The Jewish Cemetery of Tomaszow Mazowiecki
Traces of the Polish Resistance in the Cemetery
At the foundation of Tomaszow the Jewish community was small, and its residents did not feel the need for a cemetery within the city limits, but instead, they buried their dead in Ujazd, which was 15 kms. away from Tomaszow. As time passed and the community grew and blossomed, the city founders received a parcel of land from Count Ostrowski, next to the Catholic and Lutheran cemeteries, all three of which were probably founded at the same time, because their size and are equal. The date on which the cemetery was founded has been forgotten by the residents, and the headstones do not provide any clues.
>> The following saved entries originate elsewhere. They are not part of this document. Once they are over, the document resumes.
/-- No group of the team is at its end, so that nothing ends by itself (R23, R24). -/
def NothingEnds (s : State) (t : Nat) : Prop :=
  (∃ g ∈ (s.team t).groups, g.ended = false) ∧ ∀ g ∈ (s.team t).groups, g.canEnd = false

/-- R91, R92, R42: a long-latency result whose values have all returned lands. Once the clause execution
that issued it is over, each value enters the register element it is still bound for, and no other
element changes; while that execution runs, reads keep the values from before it. -/
def Claims.ResultLands : Prop :=
  ∀ (s : State) (t g i : Nat) (r : PendRes),
    (s.team? t).isSome = true → ((s.team t).group? g).isSome = true → NothingEnds s t →
    (∃ l, l < 32 ∧ ((s.group t g).lane l).st.isExited = false) →
    (s.group t g).pending[i]? = some r → r.need = 0 → r.landed = false →
    (∀ w ∈ r.vals, w.lane < 32 ∧ ∀ w' ∈ r.vals, w'.name = w.name → w'.lane = w.lane → w' = w) →
    ∃ u, exec (.longLatencyResultLands t g i) s = .next u ∧ u.hbm = s.hbm ∧ u.net = s.net ∧
      ((r.seq = (s.group t g).seq ∧ (s.group t g).clause.isSome = true) →
        ∀ n l, (u.group t g).peek n l = (s.group t g).peek n l) ∧
      (¬ (r.seq = (s.group t g).seq ∧ (s.group t g).clause.isSome = true) →
        (∀ n k, (n = .g k ∨ (n = .p k ∧ k ≠ 0) ∨ n = .c k) → ∀ l, l < 32 →
          (u.group t g).peek n l =
            if r.has n l then
              (match r.value? n l with
               | some v => (match n with | .p _ => if v = 0 then 0 else 1 | _ => v)
               | none => (s.group t g).peek n l)
            else (s.group t g).peek n l))

end Sys2Proof

/-- R91 to R95: waits end, and long-latency results land. Readings: log 5. -/
def Obligations.WaitsAndLandings : Prop :=
  Claims.WaitReleases ∧ Claims.ResultLands

namespace Sys2Proof

/-! ### Exceptions -/

/-- The `%tdeleg` bit that can route a code to the team handler (R301, R302). -/
def delegBit (code : Nat) : Option Nat :=
  if code = 0x20 then some 0 else if code = 0x0D ∨ code = 0x0E then some 1
  else if code = 0x28 then some 2 else if code = 0x21 then some 3 else if code = 0x22 then some 4
  else if code = 0x18 ∨ code = 0x19 then some 5 else none

/-- R302, R307: a code goes to the team handler when its class bit in `%tdeleg` and `%tvec`.EN are 1, and
the trap is not raised in a handler; otherwise it goes to the supervisor. -/
def toTeam (s : State) (t g code : Nat) : Prop :=
  (s.group t g).frames = [] ∧ (s.team t).tvec.getLsbD 0 = true ∧
    ∃ k, delegBit code = some k ∧ (s.ctxFunc (s.team t).ctx).tdeleg.getLsbD k = true

/-- A lane is PARKED with a code pending. -/
def parkedWith (g : Group) (l code : Nat) : Prop :=
  ∃ p, (g.lane l).st = .parked (.trapped p) ∧ p.code = code

/-- The precise code that R304 has an entry deliver: one for the supervisor before a delegated one, then
the lowest. -/
def delivered (s : State) (t g code : Nat) : Prop :=
  (∃ l, l < 32 ∧ parkedWith (s.group t g) l code) ∧
    ∀ l c, l < 32 → parkedWith (s.group t g) l c →
      (toTeam s t g code ∧ toTeam s t g c ∧ code ≤ c) ∨ (¬ toTeam s t g code ∧ (toTeam s t g c ∨ code ≤ c))

/-- The record that R304 has an entry deliver when no lane is parked with a code: of those that the group
receives, one for the supervisor before a delegated one, then the lowest code, then the oldest; and
whether its issuer has ended (R311). -/
def deliveredRecord (s : State) (t g : Nat) (pre post : List FaultRec) (r : FaultRec) (exited : Bool) : Prop :=
  (s.team t).records = pre ++ r :: post ∧ (s.team t).receiver r = some (g, exited) ∧
    (∀ l c, l < 32 → ¬ parkedWith (s.group t g) l c) ∧
    (∀ y ∈ pre, ∀ b, (s.team t).receiver y = some (g, b) → y.code ≠ r.code) ∧
    ∀ y ∈ (s.team t).records, ∀ b, (s.team t).receiver y = some (g, b) →
      (toTeam s t g r.code ∧ toTeam s t g y.code ∧ r.code ≤ y.code) ∨
      (¬ toTeam s t g r.code ∧ (toTeam s t g y.code ∨ r.code ≤ y.code))

/-- A group whose entry is due and whose results have landed, and the handler's offset for a code (R302,
R303). -/
structure EntersAt (s : State) (t g code : Nat) (v : Word) : Prop where
  team : (s.team? t).isSome = true
  group : ((s.team t).group? g).isSome = true
  runs : (s.team t).running (s.group t g) = true
  lanes : (s.group t g).lanes.length = 32
  clause : (s.group t g).clause = none
  park : (s.group t g).park = .none
  due : (s.group t g).entryDue = true
  landed : (s.group t g).regsDone = true
  begun : (s.group t g).entering = true → (s.group t g).queue = []
  untraced : (s.ctxFunc (s.team t).ctx).tracectl.getLsbD 0 = false
  own : toTeam s t g code → v = (s.team t).tvec &&& 0xFFFFFFFC
  table : ¬ toTeam s t g code → s.codeWord (s.team t).ctx
    (BitVec.ofNat 32 ((s.ctxFunc (s.team t).ctx).svtab.toNat / 256 * 256 + 4 * code)) = some v

/-- What every entry leaves (R303, R306, R307): the queue drained, every lane READY at the vector, the
registers as they were, the code and the lanes that were READY or PARKED in the trap registers, the
interrupted lanes kept; and for a trap of a team handler that handler's trap registers in bytes 224 to 255 of
the trap frames. -/
structure Entered (s u : State) (t g code : Nat) (v : Word) : Prop where
  memory : u.hbm = s.hbm ∧ u.hostMem = s.hostMem
  queue : (u.group t g).queue = []
  entry : (u.group t g).entry = none
  lanes : ∀ l, l < 32 → ((u.group t g).lane l).st = .ready ∧ ((u.group t g).lane l).pc = v
  regs : ∀ n l, (u.group t g).read n l = (s.group t g).read n l
  reason : (u.group t g).trapRegs.code = code
  act : ∀ l, l < 32 → ((u.group t g).trapRegs.act.getLsbD l = true ↔
    ((s.group t g).lane l).st = .ready ∨ ((s.group t g).lane l).st.isParked = true)
  frame : ∃ h, (u.group t g).frames = h :: (s.group t g).frames ∧ h.lanes = (s.group t g).lanes ∧
    (h.sup = true ↔ ¬ toTeam s t g code)
  nested : (s.group t g).frames ≠ [] → ∀ l, l < 32 →
    let x := (s.group t g).trapRegs
    let word (off : Nat) : Nat := (u.group t g).frame.readLe (frameKey l off) 4
    word 224 = x.code % 2 ^ 32 ∧ word 228 = x.info.toNat ∧ word 232 = x.act.toNat ∧ word 236 = x.flt.toNat ∧
      word 240 = x.instr.toNat ∧ word 244 = x.pc.toNat ∧
      (u.group t g).frame.readLe (frameKey l 248) 8 = (tget 0 x.addr l).toNat

end Sys2Proof

/-- R303 to R307, R311: an entry that is due, its results landed, delivers the code of R304 and leaves what
`Entered` says. For parked lanes the trap registers hold the faulting lanes with their addresses, and the
word and offset of the lowest of them; for a record its lane, unless its issuer has ended, its address,
offset and issuer, with IMPRECISE set, and the record is no longer kept; the handler of an ECC record of a `chain`
is the one at whose `eret` that chain goes on. NESTED is set for a trap of a team handler. An entry that is due
begins with the drain of the queue, before the group's results have landed, and nothing else happens then. It is the
model's reading that a record delivered to a group in its team handler goes to the supervisor with NESTED (log 55),
when the drain is made (log 78), and which handler a chain waits for (log 38). -/
def Obligations.TrapEntry : Prop :=
  (∀ (s : State) (t g code : Nat) (v : Word),
    let x := s.group t g
    EntersAt s t g code v → delivered s t g code →
    ∃ u, exec (.handlerEntry t g) s = .next u ∧ Entered s u t g code v ∧
      (u.group t g).trapRegs.info = (if x.frames = [] then 0 else 4) ∧
      (∀ l, l < 32 → ((u.group t g).trapRegs.flt.getLsbD l = true ↔ parkedWith x l code)) ∧
      (∀ l p, l < 32 → (x.lane l).st = .parked (.trapped p) → p.code = code →
        tget 0 (u.group t g).trapRegs.addr l = p.addr ∧
        ((∀ k, k < l → ¬ parkedWith x k code) →
          (u.group t g).trapRegs.instr = p.word ∧ (u.group t g).trapRegs.pc = p.pc)) ∧
      ∀ l, l < 32 → ¬ parkedWith x l code → tget 0 (u.group t g).trapRegs.addr l = 0) ∧
  (∀ (s : State) (t g : Nat) (v : Word) (pre post : List FaultRec) (r : FaultRec) (exited : Bool),
    EntersAt s t g r.code v → deliveredRecord s t g pre post r exited →
    ∃ u, exec (.handlerEntry t g) s = .next u ∧ Entered s u t g r.code v ∧
      (u.team t).records = pre ++ post ∧
      (u.group t g).trapRegs.info = BitVec.ofNat 32 (1 + (if exited then 2 else 0) +
        (if (s.group t g).frames = [] then 0 else 4) + 256 * r.group) ∧
      (u.group t g).trapRegs.instr = 0 ∧ (u.group t g).trapRegs.pc = r.pc ∧
      (∀ l, l < 32 → ((u.group t g).trapRegs.flt.getLsbD l = true ↔ exited = false ∧ l = r.lane) ∧
        tget 0 (u.group t g).trapRegs.addr l = if l = r.lane then r.addr else 0) ∧
      ∀ o, ((s.team t).group? r.group).isSome = true → (s.group t r.group).chprog = some o → r.code = 0x48 →
        o.failed = true → o.handler = none → o.pc = r.pc →
        (u.group t r.group).chprog = some { o with handler := some g }) ∧
  (∀ (s : State) (t g : Nat),
    let x := s.group t g
    (s.team? t).isSome = true → ((s.team t).group? g).isSome = true → (s.team t).running x = true →
    x.park = .none → x.entryDue = true → x.regsDone = false → x.entering = false →
    ∃ u ps, exec (.handlerEntry t g) s = .next u ∧ u.hbm = s.hbm ∧ u.net = s.net ++ ps ∧
      (ps.map fun p => (p.loc, p.op)) = (queueWrites x.queue).map (fun w => (w.loc, .write w.bytes)) ∧
      u.group t g = { x with queue := [], entering := true, perf := (u.group t g).perf })

namespace Sys2Proof

/-- What `eret` finds in a handler with nothing left to land or drain (R308). -/
structure Returns (m : Mods) (s : State) (f : Frame) (rest : List Frame) : Prop where
  word : CanIssue (.eret m) s
  atEnd : AtEnd s
  active : s.active (.eret m) ≠ 0
  frames : s.cg.frames = f :: rest
  lanes : f.lanes.length = 32
  landed : s.cg.regsDone = true
  drained : s.cg.queue = []
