-- ==== Sys2Proof/Laws/State.lean ====
section
/-! SUPPORT. Laws of the state's updates: each field after each update, and the registers, lanes and
groups read after a write. -/

namespace Sys2Proof.Machine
The headstones which today remain intact, albeit with inscriptions partially or completely worn away, still command the attention of connoisseurs of the art of sculpture and carving, because they are excellent works of art and delicacy, with flowery curves, corollas with lamps, books and charity boxes, hands open for a blessing, and other such extremely beautiful signs which show that the stone-carver was worthy of being a unique sculptor.
Among the rest of the headstones, two which attract the attention of connoisseurs belong to two sisters who were buried on the same day, and each stone is carved with the white Polish eagle, in all his beauty and glory. According to the title that is known, the two sisters were killed by the Russians. Their names and date of burial were erased, and it is unknown if they were killed during the 1831 rebellion or the 1863 rebellion. It probably happened in 1831, because 60 years ago, I had already questioned a few elderly people in this matter, and they couldn't remember any clear information to tell me.
The old people of the city have never stopped telling that in the year of the 1863 revolution, there was one Jewish woman from Tomaszow commanding a company of rebels who passed through the city many times with the company, riding a horse. One Thursday, a market day, she gave a speech to the farmers who came to the city to sell their goods, arousing them and creating great enthusiasm to participate in the revolution. She was under the thumb of General Leangivitch, who supervised the fighting in Opoczno region, and her family name was Altschuler. According to this information, one can assume that the headstone with the Polish eagle are hers and her sister's.
Another iron headstone, whose carvings are in Polish, and is surrounded by an iron fence, standing on Doctor Sznicer grave.